- _PROBLEM DESCRIPTION_: This exercise asks for every line of the material that contains the word "pulse".

- _SOURCE DATA_:
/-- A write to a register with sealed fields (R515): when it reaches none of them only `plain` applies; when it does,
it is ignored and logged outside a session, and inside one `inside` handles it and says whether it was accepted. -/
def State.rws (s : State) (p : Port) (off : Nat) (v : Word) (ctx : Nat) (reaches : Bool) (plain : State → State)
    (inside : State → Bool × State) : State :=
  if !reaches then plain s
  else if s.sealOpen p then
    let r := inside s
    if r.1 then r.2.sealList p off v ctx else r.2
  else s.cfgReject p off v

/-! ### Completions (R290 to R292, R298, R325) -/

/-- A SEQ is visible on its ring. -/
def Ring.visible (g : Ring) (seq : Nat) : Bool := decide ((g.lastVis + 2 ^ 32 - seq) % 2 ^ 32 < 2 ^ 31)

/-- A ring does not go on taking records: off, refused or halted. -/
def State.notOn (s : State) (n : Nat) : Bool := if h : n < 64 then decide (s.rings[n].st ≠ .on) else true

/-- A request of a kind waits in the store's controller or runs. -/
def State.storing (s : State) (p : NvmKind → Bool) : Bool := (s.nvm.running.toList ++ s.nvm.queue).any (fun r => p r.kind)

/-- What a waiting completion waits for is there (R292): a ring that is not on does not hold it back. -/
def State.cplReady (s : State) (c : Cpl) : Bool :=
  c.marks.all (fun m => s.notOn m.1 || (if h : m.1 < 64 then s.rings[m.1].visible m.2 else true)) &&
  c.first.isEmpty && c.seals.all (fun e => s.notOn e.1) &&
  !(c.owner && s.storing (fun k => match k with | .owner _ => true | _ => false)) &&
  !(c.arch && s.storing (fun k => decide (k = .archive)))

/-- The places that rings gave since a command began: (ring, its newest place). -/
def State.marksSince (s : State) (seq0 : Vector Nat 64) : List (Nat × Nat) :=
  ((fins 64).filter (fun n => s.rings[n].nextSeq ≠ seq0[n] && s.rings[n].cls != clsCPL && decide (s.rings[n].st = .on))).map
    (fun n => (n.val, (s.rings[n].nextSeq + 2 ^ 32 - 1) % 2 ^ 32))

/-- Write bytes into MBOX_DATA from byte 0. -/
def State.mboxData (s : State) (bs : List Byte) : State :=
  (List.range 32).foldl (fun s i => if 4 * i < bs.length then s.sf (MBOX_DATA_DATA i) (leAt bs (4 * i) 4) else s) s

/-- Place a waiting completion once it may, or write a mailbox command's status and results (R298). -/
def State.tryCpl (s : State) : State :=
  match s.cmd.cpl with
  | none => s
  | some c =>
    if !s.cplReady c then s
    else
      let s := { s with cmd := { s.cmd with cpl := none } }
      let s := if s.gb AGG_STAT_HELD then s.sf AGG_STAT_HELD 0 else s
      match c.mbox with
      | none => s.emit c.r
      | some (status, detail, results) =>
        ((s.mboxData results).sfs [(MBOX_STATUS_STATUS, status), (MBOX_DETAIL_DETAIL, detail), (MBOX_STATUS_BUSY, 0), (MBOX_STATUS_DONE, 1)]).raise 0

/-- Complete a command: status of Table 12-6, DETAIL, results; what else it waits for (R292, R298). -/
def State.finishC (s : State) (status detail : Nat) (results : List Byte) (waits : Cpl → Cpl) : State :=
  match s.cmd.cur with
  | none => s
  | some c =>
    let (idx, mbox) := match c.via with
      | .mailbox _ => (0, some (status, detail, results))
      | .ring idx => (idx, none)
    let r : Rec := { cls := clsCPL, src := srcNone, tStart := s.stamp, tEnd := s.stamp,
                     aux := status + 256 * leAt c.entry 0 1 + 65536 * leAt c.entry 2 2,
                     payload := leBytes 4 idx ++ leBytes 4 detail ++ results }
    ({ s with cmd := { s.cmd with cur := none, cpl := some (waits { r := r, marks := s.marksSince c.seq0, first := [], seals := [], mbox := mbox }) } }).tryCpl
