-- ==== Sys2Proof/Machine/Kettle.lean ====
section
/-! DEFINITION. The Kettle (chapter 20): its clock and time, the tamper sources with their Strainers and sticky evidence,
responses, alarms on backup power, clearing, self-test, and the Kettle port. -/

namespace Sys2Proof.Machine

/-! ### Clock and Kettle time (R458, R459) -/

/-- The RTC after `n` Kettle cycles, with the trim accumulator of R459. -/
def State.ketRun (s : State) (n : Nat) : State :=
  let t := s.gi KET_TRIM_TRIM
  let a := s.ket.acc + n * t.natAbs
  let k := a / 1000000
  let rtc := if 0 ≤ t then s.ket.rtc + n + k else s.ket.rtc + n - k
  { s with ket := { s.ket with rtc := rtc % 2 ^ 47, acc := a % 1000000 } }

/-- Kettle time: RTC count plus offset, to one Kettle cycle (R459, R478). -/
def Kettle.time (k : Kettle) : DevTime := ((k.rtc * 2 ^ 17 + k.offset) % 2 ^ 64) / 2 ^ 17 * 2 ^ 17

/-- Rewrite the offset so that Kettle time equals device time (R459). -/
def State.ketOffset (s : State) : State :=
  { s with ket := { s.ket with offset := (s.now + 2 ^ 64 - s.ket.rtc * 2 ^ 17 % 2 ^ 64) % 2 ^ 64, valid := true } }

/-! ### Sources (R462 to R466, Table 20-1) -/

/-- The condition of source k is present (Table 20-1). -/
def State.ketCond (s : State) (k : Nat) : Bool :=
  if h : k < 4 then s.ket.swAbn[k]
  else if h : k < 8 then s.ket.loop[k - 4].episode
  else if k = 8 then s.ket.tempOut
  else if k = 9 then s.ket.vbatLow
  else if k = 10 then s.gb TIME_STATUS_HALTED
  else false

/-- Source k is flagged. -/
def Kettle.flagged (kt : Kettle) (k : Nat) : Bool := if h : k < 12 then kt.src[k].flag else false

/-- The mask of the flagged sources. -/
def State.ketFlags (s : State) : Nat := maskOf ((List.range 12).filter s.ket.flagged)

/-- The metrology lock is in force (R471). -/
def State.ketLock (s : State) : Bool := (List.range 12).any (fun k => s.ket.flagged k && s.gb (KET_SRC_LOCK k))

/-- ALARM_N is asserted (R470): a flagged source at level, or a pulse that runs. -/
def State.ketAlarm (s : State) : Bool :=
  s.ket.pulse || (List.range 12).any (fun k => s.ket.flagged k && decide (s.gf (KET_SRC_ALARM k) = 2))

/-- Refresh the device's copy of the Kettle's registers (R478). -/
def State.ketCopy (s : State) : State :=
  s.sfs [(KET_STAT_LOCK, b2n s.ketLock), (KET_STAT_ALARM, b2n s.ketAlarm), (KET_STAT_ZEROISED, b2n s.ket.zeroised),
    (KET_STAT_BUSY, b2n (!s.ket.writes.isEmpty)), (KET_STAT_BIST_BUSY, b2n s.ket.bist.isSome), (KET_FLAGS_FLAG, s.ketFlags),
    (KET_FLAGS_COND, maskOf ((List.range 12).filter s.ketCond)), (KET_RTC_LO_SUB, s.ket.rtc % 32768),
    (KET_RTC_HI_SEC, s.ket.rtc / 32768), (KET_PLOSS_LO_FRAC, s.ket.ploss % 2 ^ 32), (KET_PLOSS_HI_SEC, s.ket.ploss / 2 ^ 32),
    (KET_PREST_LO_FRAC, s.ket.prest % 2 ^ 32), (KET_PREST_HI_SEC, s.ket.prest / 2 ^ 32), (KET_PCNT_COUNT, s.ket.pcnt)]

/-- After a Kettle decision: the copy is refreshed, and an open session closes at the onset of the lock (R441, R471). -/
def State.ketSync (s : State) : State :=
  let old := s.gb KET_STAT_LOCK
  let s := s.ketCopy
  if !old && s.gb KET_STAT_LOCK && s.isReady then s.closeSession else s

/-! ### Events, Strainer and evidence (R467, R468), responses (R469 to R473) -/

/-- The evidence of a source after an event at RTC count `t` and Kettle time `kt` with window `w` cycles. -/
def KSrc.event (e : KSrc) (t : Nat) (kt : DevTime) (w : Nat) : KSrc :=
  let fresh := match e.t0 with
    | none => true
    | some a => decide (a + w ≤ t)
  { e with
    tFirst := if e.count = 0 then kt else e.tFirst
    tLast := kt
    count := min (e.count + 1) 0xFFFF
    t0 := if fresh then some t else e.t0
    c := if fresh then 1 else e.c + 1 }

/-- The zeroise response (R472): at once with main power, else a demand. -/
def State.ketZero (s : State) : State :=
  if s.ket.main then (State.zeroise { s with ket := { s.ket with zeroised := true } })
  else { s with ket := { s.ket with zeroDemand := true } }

- _SOLUTION FOR THIS TASK_:
/-- ALARM_N is asserted (R470): a flagged source at level, or a pulse that runs. -/
  s.ket.pulse || (List.range 12).any (fun k => s.ket.flagged k && decide (s.gf (KET_SRC_ALARM k) = 2))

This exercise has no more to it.